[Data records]
-- ==== Sys2Proof/Tests/Slice0.lean ====
section
/-! SUPPORT. Tests/Slice0.lean: ill-formed commands, which the check refuses; the spec's worked examples; a witness for the hypotheses of each
statement. -/

namespace Sys2Proof.Tests

set_option Elab.async false

open Sys2Proof Sys2Proof.Machine

/-! ### Ill-formed operands: one for each check of WellFormed.lean -/

theorem test_wf_core : (Instr.ctNop 144).wf = false ∧ (Instr.ctNop 143).wf = true := by decide
theorem test_wf_mailbox : (Instr.identRead 16).wf = false ∧ (Instr.identRead 15).wf = true := by decide
theorem test_wf_port : (Instr.slotTransmit 34).wf = false ∧ (Instr.slotTransmit 33).wf = true := by decide
theorem test_wf_slot : (Instr.yieldPoint 8).wf = false ∧ (Instr.yieldPoint 7).wf = true := by decide
theorem test_wf_stack : (Instr.dramScrub 8).wf = false ∧ (Instr.forcedRefresh 7).wf = true := by decide
theorem test_wf_region : (Instr.beatWorkDone 170).wf = false ∧ (Instr.beatWorkDone 147).wf = true := by decide
theorem test_wf_quarter : (Instr.dieAttestation 4 true).wf = false ∧ (Instr.dieAttestation 3 true).wf = true := by decide
theorem test_wf_window : (Instr.submit 14 8 1).wf = false ∧ (Instr.submit 13 8 1).wf = true := by decide
theorem test_wf_size : (Instr.registerWrite 0 2 0).wf = false ∧ (Instr.registerWrite 0 4 0).wf = true := by decide
theorem test_wf_sensor : (Instr.thermalShutdown 13).wf = false ∧ (Instr.thermalShutdown 12).wf = true := by decide
theorem test_wf_slotBytes : (Instr.slotReceive 0 []).wf = false ∧ (Instr.slotReceive 0 (List.replicate 512 0)).wf = true := by
  decide +kernel
theorem test_wf_position : (Instr.outboxReady 0 224).wf = false ∧ (Instr.outboxReady 0 223).wf = true := by decide
theorem test_wf_device : (Instr.mgmtPiece 12 4096 0 [] true).wf = false ∧ (Instr.mgmtPiece 12 4095 0 [] true).wf = true := by
  decide
theorem test_wf_piece : (Instr.twMbox14 4096 [] true true).wf = false ∧ (Instr.twMbox14 4095 [] true true).wf = true := by decide
theorem test_wf_seat_and_strap : (Instr.resetRelease 2 0).wf = false ∧ (Instr.resetRelease 0 4).wf = false
    ∧ (Instr.resetRelease 1 3).wf = true := by decide
theorem test_wf_rails : (Instr.railStatusRead [26]).wf = false ∧ (Instr.railTelemetryRead [(26, 0, 0)]).wf = false
    ∧ (Instr.railStatusRead [25]).wf = true := by decide
theorem test_wf_bank : (Instr.copyAccess 0 64 true).wf = false ∧ (Instr.copyAccess 0 63 true).wf = true := by decide
theorem test_wf_frame : (Instr.droneInWord (2 ^ 88)).wf = false ∧ (Instr.droneInWord (2 ^ 88 - 1)).wf = true := by decide
theorem test_wf_edge : (Instr.beatEdge { tj := [(0, 1024)], rate := [], stackTemp := [], slack := [], count := [] }).wf = false
    ∧ (Instr.beatEdge { tj := [(169, 1023)], rate := [], stackTemp := [(7, 85)], slack := [(147, 0)], count := [(144, 1599)] }).wf = true := by decide
theorem test_wf_record : (Instr.twDecide ⟨0, 2048, 0, 0, []⟩).wf = false ∧ (Instr.twDecide ⟨0, 2047, 0, 0, []⟩).wf = true := by
  decide
theorem test_wf_wake : (Instr.wakeComplete 3 0).wf = false ∧ (Instr.wakeComplete 2 0).wf = true := by decide
theorem test_wf_fault_unit : (Instr.packageFault 5 0).wf = false ∧ (Instr.packageFault 0 26).wf = false
    ∧ (Instr.packageFault 4 0).wf = true := by decide

/-- The table of operations gives no row bits: no word spells a command. -/
theorem test_no_word_spells_a_command : decodeTableWord 32 0xFFFF = none ∧ (State.reset.withFetchWord 32 0xFFFF) = State.reset := by
  decide +kernel

/-! ### The spec's worked examples -/

/-- Table 4-7: Tuba32 values to Fife8, to nearest. -/
theorem test_table_4_7_fife8 :
    convert .tb32 .ff8 0x3FC40000 .near = (0x38, flagInex) ∧ convert .tb32 .ff8 0x41F58000 .near = (0x7F, flagInex)
    ∧ convert .tb32 .ff8 0x41FC0000 .near = (0x7F, flagOvf + flagInex) := by decide +kernel

/-- The example after R123: 1 + 3/256 to Bassoon16 rounds to the even neighbour. -/
theorem test_bassoon_half : convert .tb32 .bn16 0x3FC0C000 .near = (0x3F82, flagInex) := by decide +kernel

/-- The example after R119: Horn32 at the edges of its range, and counts that are not reduced. -/
theorem test_horn_edges :
    hnResult false (-(toSigned 0x80000000 32)) = (0x80000000, flagOvf) ∧ hnResult true (-(toSigned 0x80000000 32)) = (0x7FFFFFFF, flagOvf)
    ∧ hnDiv false 17 0 = (0, flagDivz) ∧ hnDiv false 0xFFFFFFF9 2 = (0xFFFFFFFD, 0)
    ∧ opLogic 0x1B 1 40 = 0 ∧ opLogic 0x1D 0xFFFFFFF8 40 = 0xFFFFFFFF := by decide +kernel

/-- Table 5-5: the pieces of x and w, and the sum at stop 1. -/
theorem test_pieces_of_table_5_5 :
    (Fmt.tb32.round ((Fmt.tb32.read 0x3FC00C04).map pieceHi) .near).1 = 0x3FC01000
    ∧ ((Fmt.tb32.read 0x3FC00C04).map (fun x => (pieceLo x).units (-22))) = some (-1020)
    ∧ ((Fmt.tb32.read 0x3FC00001).map (fun x => (pieceLo x).units (-22))) = some 1 := by decide +kernel

/-- Table 9-8: the lanes 1, 3, 4 and 7 of A packed from position 0x100000, and put back from base 0x100004. -/
theorem test_table_9_8 :
    let a := lanes (fun i => ([10, 11, 12, 13, 14, 15, 16, 17].getD i 0, false))
    let b := lanes (fun i => (if i = 1 ∨ i = 3 ∨ i = 4 ∨ i = 7 then 1 else 0, false))
    let c := lanes (fun _ => (0x00100000, false))
    let d := lanes (fun i => ([11, 13, 14, 17].getD i 0, false))
    let e := lanes (fun i => ([0x00100001, 0x00100003, 0x00100004, 0x00100007].getD i 0xFFFFFFFF, false))
    let x := opExpd d e (lanes (fun _ => (0x00100004, false)))
    ((opCmpr a b c).regs.filter (fun r => decide (r.2.1 < 5)) = [(0, 0, 11, false), (0, 1, 13, false), (0, 2, 14, false), (0, 3, 17, false),
        (0, 4, 0, false), (1, 0, 0x00100001, false), (1, 1, 0x00100003, false), (1, 2, 0x00100004, false), (1, 3, 0x00100007, false),
        (1, 4, 0xFFFFFFFF, false), (2, 0, 4, false)])
    ∧ (List.range 8).map (lane x) = [14, 0, 0, 17, 0, 0, 0, 0] := by decide +kernel

/-- Table 10-9: the banks of the two operands with and without rotation, and the copy groups that they meet. -/
theorem test_table_10_9_banks :
    let k := { Core.reset with pageMap := [(1056, 4), (1057, 12)] }
    k.bankOf (0x0400 * 4096 + 0x20200) = 12 ∧ k.bankOf (0x0400 * 4096 + 0x21200) = 20
    ∧ Core.reset.bankOf (0x0400 * 4096 + 0x20200) = 8 ∧ Core.reset.bankOf (0x0400 * 4096 + 0x21200) = 8
    ∧ inGroup 100 16 = true ∧ inGroup 104 16 = false ∧ inGroup 104 32 = true := by decide +kernel
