-- ==== Sys2Proof/Machine/State.lean ====
section
/-!
DEFINITION. The state of the W65C816S as plain data: every register of R20, the latches and run state of R48 to R51, the
memory behind the bus (R70), the environment's pending pin inputs (R19, R441) and the model's draw counter. The reasons
a step can stop stand here too.
-/

namespace Sys2Proof.Machine

/-- The eight bits of P (R28). -/
inductive Flag where
  /-- P[7], Negative. -/
  | n
  /-- P[6], Overflow. -/
  | v
  /-- P[5], Memory/Accumulator select. -/
  | m
  /-- P[4], Index select. -/
  | x
  /-- P[3], Decimal. -/
  | d
  /-- P[2], IRQ disable. -/
  | i
  /-- P[1], Zero. -/
  | z
  /-- P[0], Carry. -/
  | c
deriving DecidableEq, Repr

/-- Operand width in force (R10): `w8` when the governing flag is 1, `w16` when it is 0. -/
inductive Width where
  | w8
  | w16
deriving DecidableEq, Repr

/-- R51. -/
inductive RunState where
  /-- Instructions execute. -/
  | running
  /-- Entered by WAI (R426). -/
  | waiting
  /-- Entered by STP (R428). -/
  | stopped
deriving DecidableEq, Repr

/-- The kinds of R450. RESET has a sequence of its own (R502). -/
inductive InterruptKind where
  | abort
  | nmi
  | irq
  | brk
  | cop
deriving DecidableEq, Repr

/-- RESB during one step (R500, R501). -/
inductive ResbInput where
  /-- High: the processor runs. -/
  | high
  /-- Low, and if it fell, it fell at an instruction boundary. -/
  | low
  /-- Low, and it fell while the instruction of this step was in progress (R501, U15). -/
  | lowMidInstruction
deriving DecidableEq, Repr

/-- ABORTB during one step (R427, R470 to R472). Log entries 13 and 24. -/
inductive AbortInput where
  /-- No pulse. -/
  | none
  /-- A pulse that comes before anything else of the step: in the wait if the processor waits (R427), also if the wait ends
  later in the step; else in the first cycle of what executes, as `inWindow`. -/
  | atStart
  /-- A pulse in the instruction or sequence of the step, no later than the cycle that cycle-table note 3 marks: `abort_this`
  (R470). In a step that only waits it comes in the wait. -/
  | inWindow
  /-- A pulse after that cycle, or held for more than one cycle (R471, U6). -/
  | outsideWindow
deriving DecidableEq, Repr

/-- Which read of a step a byte is for. Within one kind a step reads no address twice, so kind and address together name one
read access (R78, R90). Log entry 3. -/
inductive ReadKind where
  /-- A byte of the instruction (R111). -/
  | fetch
  /-- A byte of an indirect mode's pointer. -/
  | pointer
  /-- A byte of the operand, of the source of a block move, or pulled from the stack. -/
  | data
  /-- A byte of a vector (R457, R502). -/
  | vector
deriving DecidableEq, Repr

/-- What the platform answers to one read access of a step. -/
structure Answer where
  kind : ReadKind
  addr : Addr
  data : Byte
deriving DecidableEq, Repr

/-- What the environment drives for one step (92_eei_decisions.md: "Inputs from the environment at each step"), and what the
platform answers (R7's `MEM`, R19). Log entries 3 and 12. -/
structure PinInput where
  /-- RESB. -/
  resb : ResbInput
  /-- A high-to-low transition of NMIB came since the last step (R48). -/
  nmiEdge : Bool
  /-- IRQB is low (R50). -/
  irqLow : Bool
  /-- ABORTB. -/
  abort : AbortInput
  /-- RDY is held high from outside (R426). -/
  rdyForcedHigh : Bool
  /-- The bytes that memory holds from this step on without the processor having written them: another bus master's (D6), a
  device's, those of a ROM that a store did not change. Of two entries for one address the later counts. -/
  platform : List (Addr × Byte)
  /-- What the platform answers to single read accesses of this step where that is not what memory then holds (D1): a device
  register, ROM or unpopulated address that does not read back what was stored, a read with a side effect on a later
  read, a substituted vector. Of two entries for one access the first counts. -/
  answers : List Answer
deriving DecidableEq, Repr

/-- Memory by its bytes that differ from what an unlisted address reads as (`unlistedByte`): addresses strictly rising
(`Memory.wf`). An address is the 24-bit address as a number. -/
abbrev Memory := List Host.Cell

/-- The machine. -/
structure State where
  /-- Accumulator C = B:A (R21). -/
  c : Word
  /-- Index register X (R22). -/
  x : Word
  /-- Index register Y (R22). -/
  y : Word
  /-- Stack pointer S (R23). -/
  sp : Word
  /-- Direct register D (R24). -/
  d : Word
  /-- Program counter PC (R27). -/
  pc : Word
  /-- Data bank register DBR (R25). -/
  dbr : Byte
  /-- Program bank register PBR (R26). -/
  pbr : Byte
  /-- Processor status P (R28). -/
  p : Byte
  /-- Emulation flag E (R36). -/
  e : Bool
  /-- Run state (R51). -/
  run : RunState
  /-- NMIB edge latch (R48). -/
  nmiPending : Bool
  /-- ABORTB latch, with the bank and address of the aborted opcode (R49, R470). -/
  abortPending : Option Addr
  /-- IRQB is low (R50). -/
  irqLine : Bool
  /-- RESB is low (R441's `reset_line`). -/
  resetLine : Bool
  /-- RDY is held high from outside (R426). -/
  rdyForcedHigh : Bool
  /-- The bytes behind the bus (R70). -/
  mem : Memory
  /-- What the platform answers to single reads of the step (R7's `MEM`, D1). The model's own. -/
  answers : List Answer
  /-- The environment's inputs for the steps to come; when it is empty the levels stay as they are. The model's own. -/
  env : List PinInput
  /-- How many free values have been drawn. The model's own (log entry 11). -/
  draws : Nat
deriving DecidableEq, Repr

/-- Reasons for a fault: none. "The device has no synchronous faults: no instruction, address or operand value traps"
(R13, R79, R124, R445), so nobody raises one. -/
inductive Fault where
deriving DecidableEq, Repr

/-- Reasons for a refusal. -/
inductive Refusal where
  /-- `exec` has no meaning for the instruction of this mnemonic. Raised by an arm of `exec` only; no arm raises it.
  Safe: the run ends. -/
  | notModelled (mnemonic : String)
  /-- ABORTB came outside its window while an instruction executed, or was held too long in a wait. Raised by `step`.
  R471, U6: "`refuse`: the model accepts ABORTB only as the per-instruction input `abort_this`". Safe: the hardware goes on with a partly updated
  state that the spec does not give. Log entry 13. -/
  | abortOutsideWindow
  /-- ABORTB came during an interrupt sequence (hardware, BRK, COP, reset). Raised by `step`. R472, U7: "`refuse`: `abort_this`
  is not accepted for a Step that performs an interrupt sequence". Safe. Log entry 14. -/
  | abortDuringSequence
deriving DecidableEq, Repr

/-- The machine right after reset (R60, R62, R502, R503): the values the spec forces, the reset vector read from memory
that lists nothing (log entry 4), and 0 for what reset leaves unspecified (C, XL, YL, SL, N, V, Z, C; log entry 1). -/
def State.reset : State where
  c := 0x0000
  x := 0x0000
  y := 0x0000
  sp := 0x0100
  d := 0x0000
  pc := 0x0000
  dbr := 0x00
  pbr := 0x00
  p := 0x34
  e := true
  run := .running
  nmiPending := false
  abortPending := none
  irqLine := false
  resetLine := false
  rdyForcedHigh := false
  mem := []
  answers := []
  env := []
  draws := 0

end Sys2Proof.Machine
end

INSTRUCTIONS TO FOLLOW ::
Above are the records; from them, give again exactly the lines from the one containing "mem : Memory" through the one containing "read from memory", both included.

EXERCISE OUTPUT ::
  mem : Memory
  /-- What the platform answers to single reads of the step (R7's `MEM`, D1). The model's own. -/
  answers : List Answer
  /-- The environment's inputs for the steps to come; when it is empty the levels stay as they are. The model's own. -/
  env : List PinInput
  /-- How many free values have been drawn. The model's own (log entry 11). -/
  draws : Nat
deriving DecidableEq, Repr

/-- Reasons for a fault: none. "The device has no synchronous faults: no instruction, address or operand value traps"
(R13, R79, R124, R445), so nobody raises one. -/
inductive Fault where
deriving DecidableEq, Repr

/-- Reasons for a refusal. -/
inductive Refusal where
  /-- `exec` has no meaning for the instruction of this mnemonic. Raised by an arm of `exec` only; no arm raises it.
  Safe: the run ends. -/
  | notModelled (mnemonic : String)
  /-- ABORTB came outside its window while an instruction executed, or was held too long in a wait. Raised by `step`.
  R471, U6: "`refuse`: the model accepts ABORTB only as the per-instruction input `abort_this`". Safe: the hardware goes on with a partly updated
  state that the spec does not give. Log entry 13. -/
  | abortOutsideWindow
  /-- ABORTB came during an interrupt sequence (hardware, BRK, COP, reset). Raised by `step`. R472, U7: "`refuse`: `abort_this`
  is not accepted for a Step that performs an interrupt sequence". Safe. Log entry 14. -/
  | abortDuringSequence
deriving DecidableEq, Repr

/-- The machine right after reset (R60, R62, R502, R503): the values the spec forces, the reset vector read from memory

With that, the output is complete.